Department of Hematology, University Hospital of Montpellier, Montpellier, France.
Department of Hematology, Léon Bérard Center, Lyon, France.
Ann Oncol. 2017 Apr 1;28(4):843-848. doi: 10.1093/annonc/mdw684.
Plasmablastic lymphoma (PBL), initially described in 1997 in the oral cavity of HIV positive patients, is now recognized as a distinct aggressive and rare entity of diffuse large B-cells lymphoma by the World Health Organization (WHO) classification. Since the original description, others cases have been reported. However, these are largely derived from case reports or small series limiting any definitive conclusions on clinical characteristics and outcome.

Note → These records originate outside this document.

/-- A step changes a piece `f` of the state that only a commit can change, only through an entry it
retires that satisfies `Q` or one it flushes at that satisfies `F`. -/
theorem step_unchanged {α : Type} (f : State → α) (Q F : RobEntry → Prop)
    (hst : ∀ s x, f (s.atStage x) = f s) (hb : ∀ s, f s.beginCycle = f s) (he : ∀ s, f s.endCycle = f s)
    (hx : ∀ s t, ExecuteFrame s t → f t = f s) (hi : ∀ n s t, Issued n s t → f t = f s)
    (hab : ∀ h u v, Aborts h u v → f v = f u ∨ (v.counters.flushes = u.counters.flushes + 1 ∧ F h))
    (hre : ∀ h u v, Retires h u v → f v = f u ∨ Q h) {s t : State} (h : step s = .next t)
    (hq : ∀ e ∈ s.rob.take (t.counters.committed - s.counters.committed), ¬ Q e)
    (hf : ∀ e ∈ s.rob.take (t.counters.committed - s.counters.committed +
      (t.counters.flushes - s.counters.flushes)), ¬ F e) : f t = f s := by
  obtain ⟨-, ⟨-, rfl⟩ | ⟨-, c⟩⟩ := step_cases h
  · rfl
  · have hc : ∀ u b, Committed s.cfg.commitWidth s.beginCycle u b →
        t.counters.committed = u.counters.committed → t.counters.flushes = u.counters.flushes →
        f u = f s := fun u b c h1 h2 => by
      rw [c.unchanged f Q F hst hab hre (by rw [← h1]; exact hq) (by rw [← h1, ← h2]; exact hf), hb]
    cases c with
    | aborted u c => rw [he, hc u true c rfl rfl]
    | full u v w c he' hi' =>
      have hk : w.counters = u.counters := hi'.frame.2.2.2.2.2.2.1.trans he'.frame.counters
      rw [he, hi _ _ _ hi', hx _ _ he'.frame,
        hc u false c (by rw [← hk]; rfl) (by rw [← hk]; rfl)]

end Sys2Proof.Machine
end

The clinical, biological, pathological features and outcome of a cohort including 135 patients with PBL, from LYSA centers in France and Belgium, were reported and analyzed.
The median age was 58 years, with a male predominance. The cohort was divided into 56 HIV-positive patients, 17 post-transplant patients and 62 HIV-negative/non-transplanted patients. Within HIV-negative/non-transplanted, a relative immunosuppression was found in most cases (systemic inflammatory disease, history of cancer, increased age associated with weakened immune system). We have also described a new subtype, PBL arising in a chronic localized inflammatory site, without any sign of immunosuppression. At presentation, 19% of patients showed oral involvement. Immunophenotype showed CD138 positivity in 88% of cases and CD20 negativity in 90% of cases. Chemotherapy was administered to 80% of patients, with a complete response (CR) rate of 55%. The median overall survival (OS) was 32 months. In univariate analysis, HIV positive status showed better OS when compared with HIV negative status. In multivariate analysis, International Prognostic Index score, chemotherapy and CR were associated with survival benefit.
CONCLUSION(S): This cohort, the largest reported to date, increases the spectrum of knowledge on PBL, rarely described. However, specific guidelines to clarify treatment are lacking, and may improve the poor prognosis of this rare disease.
浆母细胞淋巴瘤(PBL)最初于 1997 年在 HIV 阳性患者的口腔中被描述,现在已被世界卫生组织(WHO)分类确认为一种独特的侵袭性和罕见的弥漫性大 B 细胞淋巴瘤实体。自最初描述以来,已经有其他病例报告。然而,这些病例主要来自病例报告或小系列,无法对临床特征和结局做出任何明确的结论。
报告并分析了来自法国和比利时 LYSA 中心的 135 例 PBL 患者的临床、生物学、病理学特征和结局。
中位年龄为 58 岁,男性居多。该队列分为 56 例 HIV 阳性患者、17 例移植后患者和 62 例 HIV 阴性/非移植患者。在 HIV 阴性/非移植患者中,大多数患者存在相对免疫抑制(系统性炎症性疾病、癌症史、与免疫系统减弱相关的年龄增加)。我们还描述了一种新的亚型,即起源于慢性局部炎症部位且无任何免疫抑制迹象的 PBL。在就诊时,19%的患者存在口腔受累。免疫表型显示 88%的病例 CD138 阳性,90%的病例 CD20 阴性。80%的患者接受了化疗,完全缓解(CR)率为 55%。中位总生存期(OS)为 32 个月。单因素分析显示,与 HIV 阴性状态相比,HIV 阳性状态的 OS 更好。多因素分析显示,国际预后指数评分、化疗和 CR 与生存获益相关。
该队列是迄今为止报告的最大队列,增加了对 PBL 的认识,这种疾病很少被描述。然而,缺乏明确治疗方案的具体指南,可能会改善这种罕见疾病的不良预后。